The work can be due to the system’s volume changing at constant pressure, plus ‘other’ work ${W_{other}}$ (such as electrical work). If the system’s volume changes by ${\Delta V}$, the work done on the system is ${-P\Delta V}$ (negative, because if the system expands, ${\Delta V>0}$ and the system is doing work on the surroundings, which is equivalent to negative work being done on the system; keeping these signs straight can be confusing!). That is

$\displaystyle W=-P\Delta V+W_{other} \ \ \ \ \ (4)$

The work done by expansion thus cancels out of ${\Delta G}$ and we’re left with

$\displaystyle \Delta G=Q-T\Delta S+W_{other} \ \ \ \ \ (5)$

In a reversible isothermal process, ${\Delta S=Q/T}$ so in that case

$\displaystyle \Delta G=W_{other} \ \ \ \ \ (6)$

so that ${\Delta G}$ gives a direct measure of how much ‘other’ work must be provided to construct the system (or, in the reverse process, can be extracted from the system). In an irreversible process, ${\Delta S>Q/T}$ so, more generally,

$\displaystyle \Delta G\le W_{other} \ \ \ \ \ (7)$

Another way of looking at it is as follows.

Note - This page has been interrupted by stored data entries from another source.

-- ==== Sys2Proof/Machine/Ring.lean ====
section
/-!
DEFINITION. The ring ports: the node list, flows as sender and receiver, frames in and out, wraps, insertion and injection
(R459 to R487), and what the claim block makes of the peer's presence (R524, R525).
-/

namespace Sys2Proof.Machine

/-! ## The pair's view of the ring -/

/-- The state with the pair block changed. -/
def State.withPair (s : State) (f : PairState → PairState) : State := { s with pair := f s.pair }

/-- The mode in which the peer's ANNOUNCE shows it, when it is in the node list. -/
def State.peerMode (s : State) : Option Nat := (s.peerNode.bind (kvGet? s.ring.heard)).map (·.mode)

/-- Whether a heartbeat is being received. -/
def State.hbValid (s : State) : Bool := s.pair.hbAt.isSome && !s.on .CLM_STATUS_HB_LOST

/-- Whether the module is the active member and has not detached. -/
def State.pairedActive (s : State) : Bool :=
  s.on .CLM_PAIR_PAIRED && s.get .CLM_STATUS_ROLE == 1 && (s.get .CLM_STATUS_SYNC == 1 || s.get .CLM_STATUS_SYNC == 2)

/-- Isolation hold begins (R524, R525). -/
def beginHold (s : State) : State :=
  if s.on .CLM_STATUS_HOLD then s
  else ((s.set .CLM_STATUS_HOLD 1).bump .CLM_HOLDS_COUNT).withPair (fun p => { p with holdAt := some s.now })

/-- Isolation hold ends. -/
def endHold (s : State) : State := (s.set .CLM_STATUS_HOLD 0).withPair (fun p => { p with holdAt := none })

/-- The active member's row of *Loss cases* (R524). -/
def pairLook (s : State) : State :=
  let s := s.set .CLM_STATUS_PEER_PRESENT (b2n (s.on .CLM_PAIR_PAIRED && s.peerNode.isSome))
  if !s.pairedActive then s
  else match s.hbValid, s.peerMode with
    | true, none => s.withPair (fun p => { p with sayDetach := true })
    | true, some _ => s
    | false, m =>
      if s.pair.hbAt.isNone ∨ m = some Mode.frond ∨ m = some Mode.maintenance then s else beginHold s

/-- A mirror message has failed (R522, R524). -/
def mirrorFailed (s : State) : State :=
  if s.pairedActive then s.withPair (fun p => { p with sayDetach := true }) else s

/-- The partner has acknowledged mirror messages: what waited for them goes on (R521). -/
def mirrorAcked (l : List Nat) (s : State) : State :=
  let acts := s.css.mirrorWait.filter (fun q => l.contains q.1)
  let s := s.withPair (fun p => { p with unacked := p.unacked.filter (fun q => !l.contains q) })
  let s := s.withCss (fun c => { c with mirrorWait := c.mirrorWait.filter (fun q => !l.contains q.1) })
  acts.foldl (fun s q => runActs q.2 s) s

/-! ## Flows -/

/-- A message fails (R478): it is counted and its block told. -/
def msgFailed (cls dst : Nat) (m : TxMsg) (s : State) : State :=
  let s := s.bump .RNG_MSG_FAILED_COUNT
  if cls = clsRemote then remoteFailed dst m.frame s
  else if cls = clsPair then mirrorFailed s
  else s

/-- Changes the sender's side of a flow. -/
def modTx (key : Nat) (f : TxFlow → TxFlow) (s : State) : State :=
  s.withRing (fun r => { r with tx := kvMod r.tx key f })

/-- Takes the frames of a flow that `f` picks by their sequence out of the own queues: what is acknowledged or has failed is
not sent again (R477). -/
def unqueue (cls dst : Nat) (f : Nat → Bool) (s : State) : State :=
  let keep := fun (x : Frame) => !(x.cls == cls && x.dst == dst && f x.seq)
  s.withRing (fun r => { r with own := r.own.map (fun q => (q.1, q.2.filter keep)) })

/-- All messages of a flow fail, sent or not. -/
def failFlow (cls dst : Nat) (s : State) : State :=
  let key := flowKey cls dst
  let f := kvGet s.ring.tx key {}
  let s := unqueue cls dst (fun _ => true) (modTx key (fun f => { f with unacked := [], waiting := [] }) s)
  (f.unacked ++ f.waiting).foldl (fun s m => msgFailed cls dst m s) s

/-- Whether an acknowledgement covers a sequence (R477). -/
def ackCovers (cum bitmap seq : Nat) : Bool :=
  let d := (seq + 2 ^ 32 - cum % 2 ^ 32) % 2 ^ 32
  d == 0 || decide (2 ^ 31 ≤ d) || (decide (d ≤ 64) && bitmap.testBit (d - 1))

/-- ACK (R477): covered messages are released, and waiting ones go out. -/
def doRingAck (src cls cum bitmap : Nat) (s : State) : State :=
  let key := flowKey cls src
  let f := kvGet s.ring.tx key {}
  let got := f.unacked.filter (fun m => ackCovers cum bitmap m.frame.seq)
  let s := modTx key (fun f => { f with unacked := f.unacked.filter (fun m => !ackCovers cum bitmap m.frame.seq) }) s
  let s := unqueue cls src (ackCovers cum bitmap) s
  let s := if cls = clsPair then mirrorAcked (got.map (·.frame.seq)) s else s
  let s := got.foldl (fun s m =>
    let p := m.frame.payload
    if cls = clsRemote ∧ m.frame.kind = 6 ∧ (fieldAt p 66 1).testBit 0 then
      coverExec (execKey src (fieldAt p 20 2)) (fieldAt p 0 8) s
    else s) s
  pumpFlow key 64 s

/-- CLAIM_NACK (R482): the message fails at once and the claim goes to the claim block. -/
def doClaimNack (src cls claim seq : Nat) (s : State) : State :=
  let key := flowKey cls src
  let f := kvGet s.ring.tx key {}
  let bad := f.unacked.filter (fun m => m.frame.seq == seq)
  let s := unqueue cls src (· == seq) (modTx key (fun f => { f with unacked := f.unacked.filter (fun m => m.frame.seq != seq) }) s)
  seeClaim seenNack claim (pumpFlow key 64 (bad.foldl (fun s m => msgFailed cls src m s) s))

/-- Bytes of forwarded frames that a port's egress SRAM keeps (R31). -/
def egressBytes : Nat := 2097152

/-- Whether a frame forwards host data of an attached node: a READ DATA message (R30). -/
def hostDataFrame (f : Frame) : Bool := f.cls == clsRemote && f.kind == 4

Suppose we construct a system via an irreversible process by providing an amount of heat ${Q}$ and work ${W}$, giving it an energy of ${\Delta U=Q_{in}+W_{in}}$. Since the process is irreversible, the amount of entropy transferred into the system is ${S_{in}>Q_{in}/T}$. Since the second law requires entropy never to decrease, if we dismantle the system, at least this amount of entropy must be dumped into the environment. If this is done by means of a transfer of amount ${Q_{out}}$ of heat, so that ${S_{out}=S_{in}=Q_{out}/T}$, then the amount of heat transferred out is ${Q_{out}=TS_{in}>Q_{in}}$. Therefore, the amount of energy left that is available for work ${W_{out}}$ must be less than ${W_{in}}$ (by conservation of energy): ${W_{out}. Since the ${P\Delta V}$ terms are equal and opposite in the creation and destruction of the system, the amount of work that can be extracted from the system must be less than ${W_{other}}$. This amount of available work is what ${\Delta G}$ represents.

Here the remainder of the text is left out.